Der Freitag war ein sehr aufregender Tag. Es ging damit los, dass wir zwei „Geburtstagskinder“ und zwar Annika und Julian hatten. Nach dem Frühstück dachten wir uns, dass wir ja mal mit einer sportlichen Aktivität namens Fußball in den Tag starten könnten. Doch wer wusste, wo der Fußballplatz ist? Jannys (ein Teilnehmer) erklärte sich bereit, die Führung zum Fußballplatz zu übernehmen. Nachdem er uns fast in die Irre geführt hatte, kamen wir dann doch an zwei schönen Plätzen an. Das Problem war dann nur, dass beide Plätze von Zäunen umgeben und die Eingangstore abgeschlossen waren. Nach Vitos Auftritt beim Fußballturnier wussten wir alle, dass es keine gute Idee ist, über Zäune zu springen. Also gingen wir nach einer kurzen Diskussion wieder zurück. Nachmittags kam dann die Feuerwehr bzw. der Feuerwehrmann Marcel Ekin. Er kam sogar mit dem LF (Löschfahrzeug) zu uns hoch gefahren und ein paar Kinder stiegen ein. Dann fuhren wir nach unten, wobei wir fast gegen einen großen Stein gefahren wären. Es ist nämlich schwer auf einer steilen Straße den Rückwärtsgang einzulegen und anzufahren, um im zweiten Zug um eine enge Kurve zu kommen. Aber es kamen dann doch alle und auch das Auto unbeschädigt unten an. Doch dann kam die große Niederlage. Der nächste Hydrant war zu weit weg, als das man dorthin Schläuche legen konnte. Also musste die Wasserattacke leider ausfallen. Trotzdem guckten wir uns das Fahrzeug an und es wurde alles gut erklärt. Zurück auf dem Gelände kam Vito auf die Idee,  sich den Gartenschlauch zu nehmen und alle nass zu machen. Daraus wurde dann eine große Wasserschlacht.
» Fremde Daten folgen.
/-- The end of a copy: its follow-on is pushed, which waits for room (R275). -/
def State.copyEnd (s : State) (c : Cmd) (dsp : Nat) (m : Moves) (fol : Option Follow) : Option State :=
  match c.status with
  | some st =>
    if c.started && c.fault.isNone then
      some ((s.endCmd c st 0 (decide (st = cNOOP))).dropFollow c.blk fol (if st = cNOOP then 0 else arrFault))
    else none
  | none =>
    if c.started && c.fault.isNone && (moveLines dsp m).all c.landed.contains then
      match fol with
      | none => some (s.endCmd c cDONE 0 false)
      | some f =>
        match s.badRead c.blk (countRead f.cw (BitVec.ofNat 64 f.cnt)) with
        | some a => some (s.engFault c (.page causeUCE a false false))
        | none =>
          if s.roomIn c.core .mx 1 || !s.holdsEngine c.blk then some ((s.pushFollow c f f.aoff f.g).endCmd c cDONE 0 false)
          else none
    else none

/-! ## The gather engine (R276-R281) -/

/-- The gather engine that a core's commands go to: one of the four of its dome, by the core's quadrant (R13, R26). -/
def gatherEngine (core : Nat) : Nat := 4 * domeOf core + (2 * (rowOf core % 4 / 2) + colOf core % 4 / 2)

/-- The commands a gather engine serves, of the cores of its quadrant, which it interleaves. -/
def State.gatherWork (s : State) (e : Nat) : List Cmd := s.cmds.filter (fun c => c.port = .ga && gatherEngine c.core = e)

/-- The commands of one core are performed by its gather engine one at a time, in push order. -/
def State.gaHead (s : State) (c : Cmd) : Bool :=
  s.free c && ((s.gatherWork (gatherEngine c.core)).find? (fun y => y.core = c.core)).any (fun y => y.id = c.id)

/-- Read a run of bytes of `.g` element by element where it may cross pages. -/
def State.readRow (s : State) (c : Cmd) (sp : Nat) (a : Int) (n : Nat) : State × Except EngErr (List Byte) :=
  s.engLoad c sp a n true

/-- Signal `n` bytes that landed from an address on, line by line. -/
def State.landLines (s : State) (c : Cmd) : Nat → Nat → Nat → State × Cmd
  | 0, _, _ => (s, c)
  | fuel + 1, a, n =>
    if n = 0 then (s, c)
    else
      let m := Nat.min n (64 - a % 64)
      let r := s.land c m
      r.1.landLines r.2 fuel (a + m) (n - m)
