-- ==== Sys2Proof/Machine/Conj.lean ====
section
/-! DEFINITION. Conj.lean: the conjunction engines (R326-R341, R383, R384) and the event that goes on pushing the commands
of a stopped word (R250, R265, R336). -/

namespace Sys2Proof.Machine

def cFOREST : Nat := 0x0F
def cNOSNAP : Nat := 0x10
def cLOGFULL : Nat := 0x11
def cBROKEN : Nat := 0x12

/-! ## Forest records (R326, Table 22.1) -/

/-- A forest record as the engine reads it. -/
structure Forest where
  frec  : Word
  pbase : Word
  sbase : Word
  lbase : Word
  nelem : Nat
  lcap  : Nat
  lhead : Nat
  mark  : Nat
  snap  : Bool
  deriving DecidableEq, Repr

def Forest.ofBytes (frec : Word) (r : List Byte) : Forest :=
  { frec := frec, pbase := BitVec.ofNat 64 (fld r 0 8), sbase := BitVec.ofNat 64 (fld r 8 8),
    lbase := BitVec.ofNat 64 (fld r 16 8), nelem := fld r 24 4, lcap := fld r 28 4, lhead := fld r 32 4,
    mark := fld r 36 4, snap := fld r 40 4 % 2 = 1 }

/-- The conditions of R326 and Table 22.1. -/
def forestOk (frec : Word) (r : List Byte) : Bool :=
  let f := Forest.ofBytes frec r
  frec.toNat % 64 = 0 && (r.drop 44).all (· = 0) && fld r 40 4 / 2 = 0 && f.nelem ≠ 0 && f.pbase.toNat % 4 = 0 &&
  f.sbase.toNat % 4 = 0 && f.lbase.toNat % 16 = 0 && !(f.lbase = 0 && f.lcap ≠ 0) && f.lhead ≤ f.lcap && f.mark ≤ f.lhead

/-- The address of an element of the parent or the size array. -/
def Forest.va (f : Forest) (size : Bool) (x : Nat) : Word := (if size then f.sbase else f.pbase) + BitVec.ofNat 64 (4 * x)

/-! ## Accesses (R327-R329) -/

/-- Read an element at home. -/
def State.elemGet (s : State) (c : Cmd) (f : Forest) (size : Bool) (x : Nat) : State × Except EngErr Nat :=
  match s.engRead c.core (f.va size x) 4 false c.hint with
  | (s1, .error e) => (s1, .error e)
  | (s1, .ok bs) => (s1, .ok (leNat bs))

/-- Translate a list of ranges before any of them is written. -/
def State.keysAll (s : State) (core : Nat) : List (Acc × Word × Nat) → State × Except EngErr Unit
  | [] => (s, .ok ())
  | (a, va, n) :: rest =>
    match s.engKeys core a va n with
    | (s1, .error e) => (s1, .error e)
    | (s1, .ok _) => s1.keysAll core rest

/-- The ranges that a logged write of an element touches: the element, and with a snapshot open its log entry and the
record (R329). `i` counts earlier log entries of the same step. -/
def Forest.touch (f : Forest) (size : Bool) (x i : Nat) : List (Acc × Word × Nat) :=
  (.write, f.va size x, 4) ::
  (if f.snap then [(.write, f.lbase + BitVec.ofNat 64 (16 * (f.lhead + i)), 16), (.write, f.frec + 0x20, 4)] else [])

/-- Write an element, first recording the value it replaces when a snapshot is open (R329, Table 22.2). -/
def State.elemSet (s : State) (c : Cmd) (f : Forest) (size : Bool) (x v : Nat) : State × Except EngErr Forest :=
  match s.keysAll c.core (f.touch size x 0) with
  | (s1, .error e) => (s1, .error e)
  | (s1, .ok _) =>
    match s1.elemGet c f size x with
    | (s2, .error e) => (s2, .error e)
    | (s2, .ok old) =>
      let s3 := if f.snap then
          ((s2.engWrite c.core (f.lbase + BitVec.ofNat 64 (16 * f.lhead)) (leBytes 16 (x + bit size * 2 ^ 32 + old * 2 ^ 64))
            c.hint).1.engWrite c.core (f.frec + 0x20) (leBytes 4 (f.lhead + 1)) c.hint).1
        else s2
      ((s3.engWrite c.core (f.va size x) (leBytes 4 v) c.hint).1, .ok { f with lhead := f.lhead + bit f.snap })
Am Abend dann der Höhepunkt: Die von Finja vorbereitete Show „Schlag den Gruppenleiter“ ! Wir spielten viele lustige Spiele, die von der Glücksfee Simon ausgelost wurden. Das Ergebnis dann ganz knapp, nach einem Kopf-an-Kopf-Rennen ;-), der Gewinn für die Gruppenleiter (also 5:50 Punkten J ). Danach fielen alle müde ins Bett. Der Samstag begann damit, dass nach fast einer Woche bemerkbar war, wie die Räume und das Außengelände aussahen. Daraufhin wurde eine große Aufräumaktion gestartet. Gelockt wurde mit Punkten für den Hauspokal. Fast alle Teilnehmer halfen also mit und so wurde die Aktion eine Sache von 10 Minuten. Der restliche Tag wurde dazu genutzt, die Shows für den letzten Abend vorzubereiten. Dann war es so weit. Der letzte Abend stand bevor. Alle Shows waren einzigartig. Wir haben viel gelacht und auch gerätselt.
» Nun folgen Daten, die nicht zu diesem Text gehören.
/-- Place the warps of a block in ascending `$wid` (R42); the slot each one takes. -/
def State.placeWarps (s : State) (core : Nat) : List (Nat × Warp) → List ((Nat × Warp) × Nat)
  | [] => []
  | e :: rest =>
    match s.freeSlot core with
    | none => []
    | some k => (e, k) :: (s.putWarp k e.2).placeWarps core rest

/-- A journaled SCT restarts from position 0 with its signals kept; one without goes on (R280, R283). A position that an access
had stopped goes on first, from that access, so that nothing of it is applied twice (R270, R279). -/
def respill (c : Cmd) : Cmd :=
  match c.k with
  | .scatter _ _ ix _ _ => if ix.jrnl ≠ 0 then { c with landed := c.landed.filter (fun j => 2 ^ 25 ≤ j), row := 0 } else c
  | _ => c

/-- The core's free resources cover a context (R313). -/
def State.fits (s : State) (v : Saved) (l : Launch) (core : Nat) : Bool :=
  s.roomFor core l.part l.warps 1 v.blk.launch &&
  decide ((s.coreBlocks core).foldl (fun a b => a + s.barObjects b.1 b.2) v.nbars ≤ 2304) &&
  s.roomIn core .cp (v.cmds.filter (fun c => c.port = .cp)).length && s.roomIn core .ga (v.cmds.filter (fun c => c.port = .ga)).length &&
  s.roomIn core .cj (v.cmds.filter (fun c => c.port = .cj)).length

/-- The threads of a block that had executed a TBAR, in warps that had not arrived, count no more (R310). -/
def Launch.dropParts (l : Launch) (b : Nat) : Launch :=
  { l with tbars := l.tbars.map (fun z => { z with parts := z.parts.filter (fun e => e.1.1 ≠ b) }) }

/-- Admit an idempotent block afresh, with the same `$bid` (R310). -/
def State.readmit (s : State) (v : Saved) (l : Launch) (core : Nat) : State :=
  let b : Block := { newBlock v.blk.launch core v.blk.pos v.blk.k v.blk.bid v.blk.ehw with }
  let s1 := (s.putBlock v.blkId b).putLaunch v.blk.launch (l.dropParts v.blkId)
  let s2 := if partMx l.part then s1.setMatrix core (fun m => { m with owner := some v.blk.launch }) else s1
  let s3 := s2.startWarps core v.blkId v.blk.bid l (List.range l.warps)
  (s3.blockWarps v.blkId).foldl (fun st e => st.putWarp e.1 (e.2.portRecord .xs
    (qxsRecord 3 (decide (core ≠ v.core)) core (s.time - v.time).toNat))) s3

/-- Put a saved block back whole. -/
def State.resumeBlock (s : State) (v : Saved) (l : Launch) (core : Nat) (slots : List ((Nat × Warp) × Nat)) : State :=
  let s1 := s.putBlock v.blkId { v.blk with core := core, tiles := [], bankUsed := false }
  let s2 := if partMx l.part then s1.setMatrix core (fun m => { m with owner := some v.blk.launch }) else s1
  let s3 := slots.foldl (fun st y => st.resumeWarp v core y.1 y.2) s2
  let newKey (old : Nat) : Nat := match slots.find? (fun y => y.1.1 = old) with | some y => y.2 | none => old
  let posts := s3.sys.posts
  let cmds := v.cmds.map (fun c => respill {
    c with
    core := core, warp := newKey c.warp, fault := c.fault.bind (fun u => if posts.any (fun f => f.id = u) then some u else none) })
  let again (old : Nat) : Bool := v.lost && (v.warps.any (fun e => e.1 = old && e.2.restart ≠ 0))
  let waits := (refillAll (s3.waits.filter (fun y => !(y.ctx = some v.id && again y.warp)))).map (fun y =>
    if y.ctx = some v.id then { y with ctx := none, warp := newKey y.warp } else y)
  let s4 : State := { s3 with cmds := s3.cmds ++ cmds, waits := waits }
  (cmds.filter (fun c => c.fault.isNone)).foldl (fun st c => st.rereadCmd c) s4

/-- RESTORE: once its core has room a context is restored whole; the stack copy may have to wait for a page (R313). -/
def execRestore (k : Nat) (s : State) : Host.Outcome State Fault Refusal :=
  .next (match s.rests[k]? with
    | none => s
    | some r =>
      let drop (st : State) : State := { st with rests := st.rests.filter (fun y => y ≠ r) }
      match r.ctx.bind (fun i => s.saved.find? (fun v => v.id = i && v.alive && v.areas ≠ [])) with
      | none => drop (s.post (contextRec none 0 0 r.rarea 0x32 3) .nobody none).2
      | some v =>
        match s.launchAt v.blk.launch with
        | none => drop s
        | some l =>
          if r.copying || s.power.ckst = 3 || !s.coreOn r.target || !s.fits v l r.target then s
          else
            let done (st : State) : State :=
              let st1 := drop { st with saved := st.saved.filter (fun y => y.id ≠ v.id) }
              (st1.post (contextRec (some l) r.target v.blk.bid r.rarea 0x31 0) .nobody (some v.blk.launch)).2
            if v.idem then done (s.readmit v l r.target)
            else if v.lost && v.warps.all (fun e => e.2.restart = 0) then
              drop ((s.post (contextRec (some l) v.core v.blk.bid (Config.freeWord s.freeCtr) 0x26 0) (.block v.blkId) (some v.blk.launch)).2.useUp v.id)
            else
              let ordered := (List.range 256).filterMap (fun i => v.warps.find? (fun e => e.2.wid = i))
              let slots := s.placeWarps r.target ordered
              match s.moveStacks r.target (slots.map (fun y => s.shiftOf v y.1 y.2)) with
              | (s1, .ok _) => done (s1.resumeBlock v l r.target slots)
              | (s1, .error (.stop _)) => done (s1.resumeBlock v l r.target slots)
              | (s1, .error (.page c va wr wk)) =>
                let rec_ := { contextRec (some l) r.target v.blk.bid va c 0 with facc := 4 + bit wr + 8 * bit wk }
                let s2 := (s1.post rec_ (.copyBack v.id) (some v.blk.launch)).2
                { s2 with rests := s2.rests.map (fun y => if y = r then { y with copying := true } else y) })

end Sys2Proof.Machine
end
Wir hatten die ganze Woche über viel Spaß und Action. In unserer Freizeit spielten wir Billard, Dart, Schach, Tischtennis und viele Gesellschaftsspiele. Die ganze Woche über begleitete uns der Hauspokal, bei dem die Teilnehmer in den einzelnen Zimmern probierten, so viele Punkte wie möglich durch ein sauberes Zimmer, gutes Sozialverhalten etc. zu bekommen. Gewonnen haben ihn „Die verrückten Zitus“.

Ach ja - um das nicht zu vergessen: Am Sonntag reisten wir ab und alle kamen fröhlich und gut erholt beim Landesverband wieder an. Wir freuen uns schon auf nächstes Jahr.